Выбрать главу

- Да пожалуйста, не верь. Тоже мне! Что ты психуешь?

- Да потому что ты доводишь!

- Я?

- Да, ты! - громыхнул отец. - В квартире вечно не продохнуть, все форточки закупорены...

- Мы возле тебя в постоянном напряжении, - запричитала мать. - В постоянном! Как можно так жить?

- А как мне жить? За квартиру плати, за перелёты плати, да ещё сапоги твои, да шубы...

- Какие шубы? Ты мне хоть одну купил?

- А шапка на чьи деньги куплена?

- Вспомнил!

- Да, вспомнил! Всё у тебя денег нет! Куда ты их только деваешь?

Скандалили минут сорок. Наконец, затихли. Отец ушёл смотреть телевизор, мать села на кухне читать "Роман-газету". Примерно через час, помыв посуду, зашла к сыну в комнату.
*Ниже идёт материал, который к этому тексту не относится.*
/-- The stored extents of one of a descriptor's addresses. -/
def Op.stored (o : Op) (addr : Nat) : List Ext := o.exts.filter (fun e => e.addr == addr)

/-- The source: word number and CVA. -/
def Op.src (o : Op) : Nat × Nat := (2, dCva (o.w 2))
/-- The destination: word number and CVA. -/
def Op.dst (o : Op) : Nat × Nat := if o.opcode = 0x19 then (11, dCva (o.w 11)) else (3, dCva (o.w 3))

/-- Write an extent's output (local operations): translate its destination, then write (R94, R95). -/
def extWriteOut (sq idx i : Nat) (s : State) : State :=
  match s.op sq idx with
  | none => s
  | some o =>
    let e := o.ext i
    let g := o.gauge
    let r := extIn g e
    let out := convertBytes g.inF g.outF g.stoch g.sat (s.ctx o.ctx).seed 0 (fmtElems g.inF r.1) (joinPieces e.got)
    let base := o.dst.2 + extOut g r.1
    let a : Acc := { ctx := o.ctx, cva := base, len := out.length, kind := .write }
    match xlateRange (.extent sq idx i) (opStream sq o) a (o.stored o.dst.1) (xfuel out.length) 0 out.length s with
    | (.wait, s) => s
    | (.fail t, s) => let c := trCause t; extFail sq idx i c.1 c.2 (forgetSeen (.extent sq idx i) s)
    | (.ok ps us, s) =>
      let s := us.foldl (fun s u => addUse u s) (forgetSeen (.extent sq idx i) s)
      let s := s.updOp sq idx (fun o => { o with tuses := us ++ o.tuses })
      let s := updExt sq idx i (fun e => { e with st := .writing }) s
      let r := ps.foldl (fun (r : Nat × Nat × State) p =>
        let d := slice out p.1 p.2.2
        let w := extWrite o.ctx p.2.1 (base + p.1) d (fun off len => .opWrite sq idx (i + 16 * e.run) (p.1 + off) len) r.2.2
        let s := w.2.2
        let s := if p.2.1.target == .host then
          s.updOp sq idx (fun o => { o with hostWrites := some ((s.slice (s.ctx o.ctx).slice).link, (p.2.1.memAt (base + p.1)).addr + p.2.2 - 1) })
          else s
        (r.1 + w.1, (if w.2.1 || r.2.1 ≠ 0 then r.2.1 else lostCause s (p.2.1.memAt (base + p.1)).addr), s)) (0, 0, s)
      let s := updExt sq idx i (fun e => { e with outstanding := r.1 }) r.2.2
      if r.2.1 ≠ 0 then extFail sq idx i r.2.1 0x3F s
      else if r.1 = 0 then extEnd sq idx i true s
      else s

/-- The immediate of a descriptor (R78). -/
def Op.imm (o : Op) : Option (BitVec 32) := if dImm (o.w 0) then some (dHi (o.w 4)) else none

/-- Whether a QP sends what its started operations need (R144): an ACTIVE one, or one that drains without an abort. -/
def qpWorks (q : Qp) : Bool := q.st == .active || (q.st == .draining && !q.abort)

/-- Cut a list of bytes into messages of at most 2^31 bytes, with their offsets (R155). -/
def msgPieces (data : List Byte) : List (Nat × List Byte) :=
  let n := max 1 (ceilDiv data.length (2 ^ 31))
  (List.range n).map (fun k => (k * 2 ^ 31, (data.drop (k * 2 ^ 31)).take (2 ^ 31)))

/-- Send a gathered extent of `WRITE_REMOTE` or `SEND` (R155, R163, R243): the extent whose input was bad fails. RoCEv2 has
no packet that says so, and no value made from bad input may be written (R246): there nothing of the extent is sent (DESIGN
CHOICE, log 121). -/
def extSend (sq idx i : Nat) (s : State) : State :=
  match s.op sq idx with
  | none => s
  | some o =>
    match o.qpn with
    | none => s
    | some qpn =>
      let e := o.ext i
      let g := o.gauge
      let q := s.qp qpn
      let r := extIn g e
      let out := convertBytes g.inF g.outF g.stoch g.sat (s.ctx o.ctx).seed 0 (fmtElems g.inF r.1) (joinPieces e.got)
      let bad := badOut g e.bad
      let tc := dTc (o.w 0)
      let lastExt := i + 1 == o.work.length
      let off := o.remoteOff + extOut g r.1
      let s := if bad.isEmpty then s else extCause sq idx i (if e.badCause = 0 then caSourcePoison else e.badCause) 0x3F s
      if q.mode == .roce && !bad.isEmpty then extEnd sq idx i false s
      else if q.mode == .roce then
        let s := updExt sq idx i (fun e => { e with st := .sending, msgsLeft := 1, got := [] }) s
        roceSend qpn (roceStream s qpn tc (o.kind == .send) o.window off (if lastExt then o.imm else none) out (sq, idx, i)) s
      else
        let ps := if o.kind == .send then [(0, out)] else msgPieces out
        let ply := if g.ply then some g.outF else none
        let s := updExt sq idx i (fun e => { e with st := .sending, msgsLeft := ps.length, got := [] }) s
        ps.zipIdx.foldl (fun s pk =>
          let p := pk.1
          let last := lastExt && pk.2 + 1 == ps.length
          let imm := if last then o.imm else none
          let cut := cutStream q.payloadMax ply p.2 (bad.filterMap (fun b =>
            if overlaps b.1 b.2 p.1 p.2.length then some (b.1 - p.1, b.1 + b.2 - max b.1 p.1) else none))
          let m : Msg :=
            { id := 0, op := if o.kind == .send then 1 else 0, tc := tc,
              window := if o.kind == .send then (s.qp qpn).rxSeq else o.window, len := p.2.length,
              pkts := if o.kind == .send then otherPkts cut p.2.length else writePkts cut (off + p.1) p.2.length,
              imm := imm, act := o.kind == .send || imm.isSome, ply := g.ply, owner := .extent sq idx i }
          let s := if o.kind == .send then s.updQp qpn (fun q => { q with rxSeq := q.rxSeq + 1 }) else s
          sendMsg qpn m s) s
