-- ==== Sys2Proof/Machine/Dispatch.lean ====
section
/-! DEFINITION. The dispatch of a command to its meaning. -/

namespace Sys2Proof.Machine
- Володя, я эту ночь у тебя посплю, хорошо? На полу.

- Ладно, - согласился Пахомов. Ему это было не в новинку. - А к нам сегодня "моржи" приходили, - сообщил он.

- Какие "моржи"?

- Которые в холодной воде плавают. Вернее, одна женщина была. Рассказала про главного "моржа". Его фашисты пытали, а он только здоровее сделался! - И Володька пересказал всё, что услышал от тётки со странным именем Луиза Муратовна. - Можно, я тоже закаляться буду?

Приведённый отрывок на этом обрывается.